Doors will open at 10.30am and we will show a short film of this year’s event as people arrive. The event will run until 5.00pm and tickets cost £8.00 (concs £4.00)
Liverpool band The Farm (‘All Together Now’) are the headline act for the evening fundraiser, backed up by Joe Solo and The Hurriers. Attila the Stockbroker is the compere. Tickets cost £20.00 (Student conc £10.00)

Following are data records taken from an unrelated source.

theorem execKick_only {A : Nat} {s : State} {t : State} (h : execKick s = .next t) (hA : Covers 0x80000000000000 A) :
    Only A s t := by
  unfold execKick at h
  injection h with h
  subst h
  have hS : Only A s s := Only.rfl
  repeat' (first
    | with_reducible exact hS
    | with_reducible assumption
    | (with_reducible refine Covers.testBit hA ?_; decide)
    | (with_reducible refine Covers.trans ?_ hA; decide)
    | (refine fun _ => ?_; intros)
    | with_reducible refine State.alive_only ?_ ?_
    | with_reducible refine State.kick_only ?_ ?_)

theorem execWatchdogExpiry_only {A : Nat} {t : Nat} {s : State} {final : State} (h : execWatchdogExpiry t s = .next final) (hA : Covers 0x188E20D4000C68C0 A) :
    Only A s final := by
  unfold execWatchdogExpiry at h
  injection h with h
  subst h
  have hS : Only A s s := Only.rfl
  repeat' (first
    | with_reducible exact hS
    | with_reducible assumption
    | (with_reducible refine Covers.testBit hA ?_; decide)
    | (with_reducible refine Covers.trans ?_ hA; decide)
    | (refine fun _ => ?_; intros)
    | with_reducible refine State.alive_only ?_ ?_
    | with_reducible refine State.watchdogExpiry_only ?_ ?_)

theorem execCoreReset_only {A : Nat} {c : Fin 4} {s : State} {t : State} (h : execCoreReset c s = .next t) (hA : Covers 0x180E2010000068C0 A) :
    Only A s t := by
  unfold execCoreReset at h
  injection h with h
  subst h
  have hS : Only A s s := Only.rfl
  repeat' (first
    | with_reducible exact hS
    | with_reducible assumption
    | (with_reducible refine Covers.testBit hA ?_; decide)
    | (with_reducible refine Covers.trans ?_ hA; decide)
    | (refine fun _ => ?_; intros)
    | with_reducible refine State.live_only ?_ ?_
    | with_reducible refine State.coreReset_only ?_ ?_)

theorem execDmaGroupReset_only {A : Nat} {g : Fin 2} {s : State} {t : State} (h : execDmaGroupReset g s = .next t) (hA : Covers 0x180E001000002800 A) :
    Only A s t := by
  unfold execDmaGroupReset at h
  injection h with h
  subst h
  have hS : Only A s s := Only.rfl
  repeat' (first
    | with_reducible exact hS
    | with_reducible assumption
    | (with_reducible refine Covers.testBit hA ?_; decide)
    | (with_reducible refine Covers.trans ?_ hA; decide)
    | (refine fun _ => ?_; intros)
    | with_reducible refine State.live_only ?_ ?_
    | with_reducible refine State.dmaGroupReset_only ?_ ?_)

theorem execEdgeFabricReset_only {A : Nat} {s : State} {t : State} (h : execEdgeFabricReset s = .next t) (hA : Covers 0x1C0E03100040280A A) :
    Only A s t := by
  unfold execEdgeFabricReset at h
  injection h with h
  subst h
  have hS : Only A s s := Only.rfl
  repeat' (first
    | with_reducible exact hS
    | with_reducible assumption
    | (with_reducible refine Covers.testBit hA ?_; decide)
    | (with_reducible refine Covers.trans ?_ hA; decide)
    | (refine fun _ => ?_; intros)
    | with_reducible refine State.live_only ?_ ?_
    | with_reducible refine State.edgeReset_only ?_ ?_)

theorem execGnomonReset_only {A : Nat} {s : State} {t : State} (h : execGnomonReset s = .next t) (hA : Covers 0x18507940000101FA A) :
    Only A s t := by
  unfold execGnomonReset at h
  injection h with h
  subst h
  have hS : Only A s s := Only.rfl
  repeat' (first
    | with_reducible exact hS
    | with_reducible assumption
    | (with_reducible refine Covers.testBit hA ?_; decide)
    | (with_reducible refine Covers.trans ?_ hA; decide)
    | (refine fun _ => ?_; intros)
    | with_reducible refine State.live_only ?_ ?_
    | with_reducible refine State.gnomonReset_only ?_ ?_)

theorem execWorgaReset_only {A : Nat} {s : State} {t : State} (h : execWorgaReset s = .next t) (hA : Covers 0x180E401000002900 A) :
    Only A s t := by
  unfold execWorgaReset at h
  injection h with h
  subst h
  have hS : Only A s s := Only.rfl
  repeat' (first
    | with_reducible exact hS
    | with_reducible assumption
    | (with_reducible refine Covers.testBit hA ?_; decide)
    | (with_reducible refine Covers.trans ?_ hA; decide)
    | (refine fun _ => ?_; intros)
    | with_reducible refine State.live_only ?_ ?_
    | with_reducible refine State.worgaReset_only ?_ ?_)

theorem execReadoutReset_only {A : Nat} {s : State} {t : State} (h : execReadoutReset s = .next t) (hA : Covers 0x180F001000002C00 A) :
    Only A s t := by
  unfold execReadoutReset at h
  injection h with h
  subst h
  have hS : Only A s s := Only.rfl
  repeat' (first
    | with_reducible exact hS
    | with_reducible assumption
    | (with_reducible refine Covers.testBit hA ?_; decide)
    | (with_reducible refine Covers.trans ?_ hA; decide)
    | (refine fun _ => ?_; intros)
    | with_reducible refine State.live_only ?_ ?_
    | with_reducible refine State.readoutReset_only ?_ ?_)

theorem execPwrgdLoss_only {A : Nat} {aon : Bool} {s : State} {t : State} (h : execPwrgdLoss aon s = .next t) (hA : Covers 0x1FFFFFFC007FFFFF A) :
    Only A s t := by
  unfold execPwrgdLoss at h
  injection h with h
  subst h
  have hS : Only A s s := Only.rfl
  repeat' (first
    | with_reducible exact hS
    | with_reducible assumption
    | (with_reducible refine Covers.testBit hA ?_; decide)
    | (with_reducible refine Covers.trans ?_ hA; decide)
    | with_reducible refine State.pwrgdLoss_only ?_ ?_)
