/-- What a cycle in RUN does to a facet's macrocells, lines and exports. -/
theorem State.facetCycle_run (f pins : Nat) (us : Bool) (late : Nat) (strobe : Bool) (h : s.facetState f = 1) :
    ∃ y : Facet, ((s.facetCycle f pins us late strobe).facet f).core = y.core ∧ y.lines1 = s.linesTo f ∧
      y.lines2 = (s.facet f).lines1 ∧ y.lines3 = (s.facet f).lines2 ∧ y.active = s.img f ∧
      y.cells = nextCells (s.img f) (bitSet 160 fun i => ((s.facetStages f pins strobe).portCycles f).facetSource f
        (s.facetSees f pins us late strobe) (imgInput (s.img f) i)) (s.facet f).cells ∧
      y.exports = exportLines (s.img f) y.cells := by
  obtain ⟨edges, strobes, hstages⟩ := s.facetStages_shows f pins strobe
  obtain ⟨y, hy, hrun⟩ := (s.facetStages f pins strobe).runCycle_shows f (s.facetSees f pins us late strobe)
  have hcore := s.facetCycle_core f pins us late strobe
  rw [if_pos h] at hcore
  have hactive : (((s.facetStages f pins strobe).portCycles f).facet f).active = s.img f := by
    have hports := congrArg Facet.active (((s.facetStages f pins strobe).portCycles_paths f).core f)
    exact hports.trans (congrArg Facet.active hstages :)
  have hcells : ((s.facetStages f pins strobe).facet f).cells = (s.facet f).cells := (congrArg Facet.cells hstages :)
  have himg : ((s.facetStages f pins strobe).facet f).active = s.img f := (congrArg Facet.active hstages :)
  refine ⟨_, hcore, ?_⟩
  rw [hrun, himg, hcells, State.cellInputs, hactive]
  rw [hstages] at hy
  refine ⟨(congrArg Facet.lines1 hy :), (congrArg Facet.lines2 hy :),
    (congrArg Facet.lines3 hy :), (congrArg Facet.active hy :), rfl, rfl⟩

/-- A facet in HALT keeps its macrocells, timers and exports through a cycle. -/
theorem State.facetCycle_halt (f pins : Nat) (us : Bool) (late : Nat) (strobe : Bool) (h : s.facetState f = 2) :
    ((s.facetCycle f pins us late strobe).facet f).cells = (s.facet f).cells ∧
      ((s.facetCycle f pins us late strobe).facet f).timers = (s.facet f).timers ∧
      ((s.facetCycle f pins us late strobe).facet f).exports = (s.facet f).exports := by
  obtain ⟨edges, strobes, hstages⟩ := s.facetStages_shows f pins strobe
  have hcore := s.facetCycle_core f pins us late strobe
  rw [if_neg (by omega), if_neg (by omega), hstages] at hcore
  exact ⟨(congrArg Facet.cells hcore :), (congrArg Facet.timers hcore :), (congrArg Facet.exports hcore :)⟩

/-- A running timer at its last count expires. -/
theorem State.facetTimerExpiry_run {f t : Nat} (h : s.facetState f = 1) (hrun : (Sparse.get {} (s.facet f).timers t).running = true)
    (hcount : (Sparse.get {} (s.facet f).timers t).count ≤ 1)
    (hstop : (s.facet f).sink (imgSinks (s.img f)) (0x2000 + 4 * t + 1) = false)
    (hload : (s.facet f).sink (imgSinks (s.img f)) (0x2000 + 4 * t + 2) = false) :
    ((s.facetTimerExpiry f t).facet f).expired.testBit t = true ∧
      Sparse.get {} ((s.facetTimerExpiry f t).facet f).timers t =
        (if (s.timerRec f t).testBit 59 then { count := bits (s.timerRec f t) 0 24, running := true } else { count := 0, running := false }) := by
  rw [State.img] at hstop hload
  have heq : s.facetTimerExpiry f t = s.updFacet f fun y => { y with
      timers := Sparse.set {} y.timers t ((({ Sparse.get {} (s.facet f).timers t with running := true } : HardTimer).tick
        (bits (s.timerRec f t) 0 24) ((s.timerRec f t).testBit 59)).1), expired := y.expired ||| 2 ^ t } := by
    unfold State.facetTimerExpiry
    rw [h]
    simp [hstop, hload, hrun, hcount, State.timerRec, State.img]
  rw [heq, State.facet_updFacet_same]
  refine ⟨by simp [Nat.testBit_or], ?_⟩
  refine (Sparse.get_set_same ..).trans ?_
  unfold HardTimer.tick
  rw [if_neg (by simp), if_pos hcount]
  cases (s.timerRec f t).testBit 59 <;> rfl

end Cycle

/-! # The pins of the edge fabric (R117, R118, R121) -/

/-- A write of every bit of a field whose value its clamp lets pass. -/
theorem Fld.stored_clamped {f : Fld} {m v old : Nat} (hacc : f.acc = .rw) (hw : 0 < f.width)
    (hm : bits m f.lsb f.width = 2 ^ f.width - 1) (hclamp : f.clampTo old (bits v f.lsb f.width) = bits v f.lsb f.width) :
    f.stored m v old = bits v f.lsb f.width := by
  have hpos : 2 ^ f.width - 1 ≠ 0 := by
    have := Nat.one_lt_two_pow (n := f.width) (by omega)
    omega
  have hmerged : (old &&& (2 ^ f.width - 1 - (2 ^ f.width - 1))) ||| (bits v f.lsb f.width &&& (2 ^ f.width - 1)) =
      bits v f.lsb f.width := by
    rw [Nat.sub_self, Nat.and_zero, Nat.zero_or, Nat.and_two_pow_sub_one_eq_mod, Nat.mod_eq_of_lt (bits_lt _ _ _)]
  simp only [Fld.stored, hacc, hm, hmerged, if_neg hpos, hclamp, Nat.mod_eq_of_lt (bits_lt v f.lsb f.width)]

section Pins

variable {s : State} {n v : Nat}

/-- The check of a pin shows whether it drives, and a conflict of its standard. -/
theorem State.get_checkPin {g : Fld} {k l : Nat} (hdrive : GPI_PIN.driving.apart g = true) (herr : GPI_ERR.std_conflict.parted g = true)
    (hk : k < g.c1) (hl : l < g.c2) (s : State) (n : Nat) : (s.checkPin n).get g k l = s.get g k l := by
  unfold State.checkPin
  dsimp only
  split
  · exact State.get_put_apart (h := hdrive) ..
  · rw [State.get_err_parted (f := GPI_ERR.std_conflict) herr (by decide) (by decide) hk hl]
    exact State.get_put_apart (h := hdrive) ..

/-- A field of a pin's register after a write of the whole register. -/
theorem State.get_wrPin (f : Fld) (hf : f.page = 22 ∧ f.base = 0 ∧ f.s1 = 4 ∧ f.s2 = 0 ∧ f.c1 = 96 ∧ f.c2 = 1) (halone : f.alone = true)
    (hnests : f.nests = true) (m : Nat) (hn : n < 96) : (s.wrReg 22 (4 * n) m v).get f n = f.stored m v (s.get f n) := by
  obtain ⟨hpage, hbase, h1, h2, hc1, hc2⟩ := hf
  exact State.get_wrReg_same _ _ _ hpage (by rw [Fld.off, hbase, h1, h2]; omega) halone hnests (by omega) (by omega)

/-- What the write of a pin's register leaves to the register's own rules. -/
theorem State.get_writePin {g : Fld} {k l : Nat} (hfield : [GPI_PIN.std, GPI_PIN.in_, GPI_PIN.driving].all (·.apart g) = true)
    (herr : GPI_ERR.std_conflict.parted g = true) (hk : k < g.c1) (hl : l < g.c2) (s : State) (n m v : Nat) :
    (s.writePin n m v).get g k l = (s.wrReg 22 (4 * n) m v).get g k l := by
  simp only [List.all_cons, List.all_nil, Bool.and_true, Bool.and_eq_true] at hfield
  obtain ⟨hstd, hin, hdrive⟩ := hfield
  unfold State.writePin
  dsimp only
  split
  · split
    · exact State.get_checkPin hdrive herr hk hl ..
    · exact State.get_put_apart (h := hstd) ..
  · rw [State.drivePin, State.get_put_apart (h := hdrive), State.get_checkPin hdrive herr hk hl]
    split
    · rw [State.get_put_apart (h := hin), State.get_put_apart (h := hstd)]
    · split
      · exact State.get_put_apart (h := hstd) ..
      · rfl
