-- ==== Sys2Proof/Word.lean ====
section
/-! DEFINITION. The one word type of the part: the byte that travels on the request port (R172). Every
quantity of the records is a whole number in a fixed unit (R47) and is held as a `Nat` or an `Int`. -/

namespace Sys2Proof

/-- A byte of the request port (R172, R175). -/
abbrev Byte := BitVec 8

end Sys2Proof
end

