/-- The transfers that satisfy a test, as victims, by leg and in slot order (R122). -/
def State.victims (s : State) (test : Transfer → Bool) (reason : EndReason) : List Victim :=
  allLegs.flatMap fun l => endOrder.filterMap fun k =>
    match (s.leg l).slot k with
    | some t => if test t then some { leg := l, slot := k, reason := reason } else none
    | none => none

/-- The transfer that holds a berth's claim, as a victim. -/
def State.berthVictims (s : State) (k : BerthNo) (reason : EndReason) : List Victim :=
  match (s.berth k).claim with
  | some id => s.victims (fun t => t.id == id) reason
  | none => []

/-- A LOADING berth halts with a cause, and its transfer ends with the reason that goes with it (R159). -/
def State.haltLoading (k : BerthNo) (cause : HaltCause) (reason : EndReason) (s : State) : State :=
  (s.haltBerth k cause).endTransfers (s.berthVictims k reason)

/-- Both berths' load limits are recomputed, and the transfers of berths it halts end with OVERDRAFT (R159, R166). -/
def State.recomputeLimits (s : State) : State :=
  let s1 := allBerths.foldl (fun t k => t.recomputeLimit k) s
  let halted := allBerths.filter fun k => (s.berth k).state == .loading && (s1.berth k).state != .loading
  s1.endTransfers (halted.flatMap fun k => s1.berthVictims k .overdraft)

/-! ### Flow reports -/

/-- What a report can move at most of what the source can supply (R119). -/
def State.supply (s : State) (t : Transfer) : Nat :=
  match t.source with
  | .bin b => match t.originalRemaining with
    | some n => min n (s.bin b).contents
    | none => (s.bin b).contents
  | .dryer => (((s.dryer.batch.map Batch.portions).getD []).map Portion.kg).sum

/-- The source's bottom layer, or the batch's first portion, as a piece. -/
def State.nextPiece (s : State) (src : Source) : Option Portion :=
  match src with
  | .bin b => (s.bin b).layers.head?.map fun l => l.piece l.kg
  | .dryer => ((s.dryer.batch.map Batch.portions).getD []).head?

/-- Takes a piece of x kilograms from the first portion of the batch (R94). -/
def State.drawPortion (x : Nat) (s : State) : State :=
  match s.dryer.batch with
  | none => s
  | some b =>
    match b.portions with
    | [] => s
    | p :: rest =>
      if p.kg ≤ x then
        { s with dryer := { s.dryer with batch := some { b with portions := rest } } }.modLot p.lot Lot.dropPortion
      else
        { s with dryer := { s.dryer with batch := some { b with portions := { p with kg := p.kg - x } :: rest } } }

/-- Step 1 of R119: the piece is taken; a layer a self-turn empties gives its slot back (R120). -/
def State.takePiece (t : Transfer) (x : Nat) (s : State) : State :=
  match t.source with
  | .dryer => s.drawPortion x
  | .bin b =>
    let before := (s.bin b).layers.length
    let s1 := (s.draw b x).2
    if t.selfTurn then s1.returnSlots b (.transfer t.id) (before - (s1.bin b).layers.length) else s1

/-- One piece of x kilograms is taken and delivered (R119): none when it cannot be moved, and then the source and the
destination stand as they stood. -/
def State.movePiece (t : Transfer) (p : Portion) (x : Nat) (s : State) : Option State :=
  let piece := { p with kg := x }
  match t.dest with
  | .berth k => if (s.berth k).refusesPiece piece then none else some ((s.takePiece t x).loadPiece k piece)
  | .bin d =>
    let s1 := s.takePiece t x
    let fromTop := t.selfTurn && x < p.kg && (s1.bin d).layers.length == 1
    (s1.deposit d (.transfer t.id) piece fromTop).map fun s2 =>
      s2.setBin d ((s2.bin d).modHolder (.transfer t.id) fun h => { h with kg := h.kg - x })

/-- The pieces of a report, one after another, until the movable amount is used up or a piece cannot be moved; the
kilograms moved, and the state. Each round takes a whole layer or portion or is the last, so as many rounds as the
source has of them are enough (R119). -/
def State.movePieces (t : Transfer) : Nat → Nat → State → Nat × State
  | 0, _, s => (0, s)
  | rounds + 1, movable, s =>
    if movable = 0 then (0, s)
    else
      match s.nextPiece t.source with
      | none => (0, s)
      | some p =>
        let x := min movable p.kg
        match s.movePiece t p x with
        | none => (0, s)
        | some s1 =>
          let r := State.movePieces t rounds (movable - x) s1
          (x + r.1, r.2)

/-- How many layers or portions the source has. -/
def State.sourceRounds (s : State) (src : Source) : Nat :=
  match src with
  | .bin b => (s.bin b).layers.length
  | .dryer => ((s.dryer.batch.map Batch.portions).getD []).length

/-- What a flow report moves: the kilograms moved, and the state with the transfer's delivered, overrun and original
remaining counted and SOURCE_SHORT set when the source could not supply them (R119, R120). -/
def State.moveReport (l : LegNo) (t : Transfer) (kg : Nat) (s : State) : Nat × State :=
  let movable := min kg (s.supply t)
  let r := s.movePieces t (s.sourceRounds t.source) movable
  let t1 := { t with
    delivered := t.delivered + r.1
    overrun := t.overrun + (kg - r.1)
    originalRemaining := t.originalRemaining.map (· - r.1) }
  (r.1, ((r.2.setLeg l { r.2.leg l with active := some t1 }).raiseIf (decide (movable < kg)) flagSourceShort))

/-- How a transfer is judged after a report (R121). -/
def State.judge (s : State) (t : Transfer) : Option EndReason :=
  if t.target ≤ t.delivered then some .complete
  else
    let dry := match t.source with
      | .bin b => (s.bin b).layers.isEmpty || t.originalRemaining == some 0
      | .dryer => ((s.dryer.batch.map Batch.portions).getD []).isEmpty
    if dry then some .sourceEmpty else none

/-- The berth compares its cargo with its load limit after a report (R158): over limit and OVERDRAFT are set, and a
berth whose transfer is still live halts. -/
def State.overdraftCheck (k : BerthNo) (live : Bool) (s : State) : State :=
  let b := s.berth k
  if b.loadLimit < b.cargo.q then
    let s1 := (s.setBerth k { b with overLimit := true }).raiseIf (!b.overLimit) (flagOverdraft k)
    if live then s1.haltBerth k .overdraft else s1
  else s

end Sys2Proof.Machine
end

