-- ==== Sys2Proof/Machine/Port.lean ====
section
/-! DEFINITION. The request port: frames and their check (R172), the receiver (R173), the response (R174) and the
taking of a request (R177). -/

namespace Sys2Proof.Machine

/-- What every meaning answers. -/
abbrev Result := Host.Outcome State Fault Refusal

/-! ### The check (R172) -/

/-- One bit of the CRC-16: polynomial 0x1021, most significant bit first. -/
def crcBit (c : BitVec 16) : BitVec 16 := if c.msb then (c <<< 1) ^^^ 0x1021#16 else c <<< 1

/-- One byte of the CRC-16. -/
def crcByte (c : BitVec 16) (b : Byte) : BitVec 16 :=
  (List.range 8).foldl (fun d _ => crcBit d) (c ^^^ ((b.setWidth 16) <<< 8))

/-- The check over a list of bytes, from the initial value 0xFFFF (R172). -/
def crc16 (bs : List Byte) : BitVec 16 := bs.foldl crcByte 0xFFFF#16

/-- The check travels high byte first (R172). -/
def checkBytes (c : BitVec 16) : List Byte := [(c >>> 8).setWidth 8, c.setWidth 8]

/-- SYNC (R172). -/
def sync : Byte := 0xC7#8

/-- The bytes of a frame around what stands from STATION to the end of PAYLOAD (R172). -/
def frameAround (body : List Byte) : List Byte :=
  let covered := BitVec.ofNat 8 body.length :: body
  sync :: covered ++ checkBytes (crc16 covered)

/-- A request frame as it travels (R172). -/
def Frame.bytes (code : Byte) (f : Frame) : List Byte :=
  frameAround (BitVec.ofNat 8 f.station.val :: f.tag :: code :: f.payload)

/-- A response frame as it travels (R172, R174). -/
def Response.bytes (r : Response) : List Byte :=
  frameAround (BitVec.ofNat 8 r.station.val :: r.tag :: r.code :: r.status.code :: r.payload)

/-! ### The receiver (R173) -/

/-- What a complete frame gives, from LEN to the check: the code and the frame when it is well formed. -/
def judgeFrame (collected : List Byte) : Option (Byte × Frame) :=
  let covered := collected.take (collected.length - 2)
  match covered with
  | _ :: st :: tag :: code :: payload =>
    if checkBytes (crc16 covered) = collected.drop (collected.length - 2) then
      (index 16 st.toNat).map fun n => (code, { station := n, tag := tag, payload := payload })
    else none
  | _ => none

/-- The receiver acts on one byte (R173): its next state, and the well-formed frame that the byte completed. -/
def Receiver.byte (r : Receiver) (b : Byte) : Receiver × Option (Byte × Frame) :=
  match r with
  | .hunting => (if b = sync then .inFrame [] else .hunting, none)
  | .closed => (.closed, none)
  | .inFrame collected =>
    let now := collected ++ [b]
    match now with
    | [] => (.hunting, none)
    | len :: _ =>
      if len.toNat < 3 ∨ 243 < len.toNat then (.hunting, none)
      else if now.length < len.toNat + 3 then (.inFrame now, none)
      else
        match judgeFrame now with
        | some f => (.closed, some f)
        | none => (.hunting, none)

/-- The receiver acts on bytes one after another; the well-formed frame that one of them completed. After it the
receiver is CLOSED and the rest is discarded. -/
def Receiver.feed (r : Receiver) : List Byte → Receiver × Option (Byte × Frame)
  | [] => (r, none)
  | b :: bs =>
    match r.byte b with
    | (r1, some f) => (r1, some f)
    | (r1, none) => r1.feed bs

/-! ### Taking a request (R177) -/

/-- The classes a request accepts; none is every enabled station. -/
abbrev Classes := Option (List StationClass)

def everyStation : Classes := none
def onlySupervisor : Classes := some [.supervisor]
def supervisorOr (cs : List StationClass) : Classes := some (.supervisor :: cs)

def Classes.accept (cs : Classes) (c : StationClass) : Bool :=
  match cs with
  | none => true
  | some l => l.contains c

/-- The checks of R177 in their order, and then the owning block, which answers with the sending station as the
request's station. -/
def takeRequest {α : Type} (classes : Classes) (decode : List Byte → Option α)
    (act : StationNo → α → State → State × Answer) (f : Frame) (s : State) : State × Answer :=
  if !(s.station f.station).enabled then refuse .notEnabled s
  else if !classes.accept (s.station f.station).cls then refuse .notPermitted s
  else
    match decode f.payload with
    | none => refuse .format s
    | some a => act f.station a s

/-- The response frame opens with the request's station, tag and code (R174), and the receiver is CLOSED until its
last stop bit has been sent (R173). -/
def respond (code : Byte) (f : Frame) (r : State × Answer) : State :=
  { r.1 with
    receiver := .closed
    response := some
      { station := f.station, tag := f.tag, code := code, status := r.2.status, payload := r.2.payload } }

/-- The port is open to a frame: main power is on and the receiver is not CLOSED (R173, R189). -/
def State.listening (s : State) : Bool := s.powered && s.receiver != .closed

/-- A well-formed frame with a request's code reaches the part: it is taken and answered; while the receiver is
CLOSED, or main power is off, its bytes are discarded (DEDUCED, assumption log 16 and 19). -/
def serve {α : Type} (code : Byte) (classes : Classes) (decode : List Byte → Option α)
    (act : StationNo → α → State → State × Answer) (f : Frame) (s : State) : State :=
  if s.listening then respond code f (takeRequest classes decode act f s) else s

/-- An event reaches the part while main power is on (R189; DEDUCED, assumption log 19). -/
def State.whenPowered (s : State) (effect : State → State) : State := if s.powered then effect s else s

end Sys2Proof.Machine
end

WBHH Chair Granville Williams said, ‘We have put together a completely new, diverse programme. Highlights include the film Sleaford Mods: Invisible Britain and debates ranging from Energy Policy to From Orgreave to Wapping, marking the 30th anniversary of the Wapping dispute. As with this year, the main hall at Unity Works will be transformed by the NUM banners on display, and we will also be marking the end of an era with the closure of the last underground coal mine at Kellingley.’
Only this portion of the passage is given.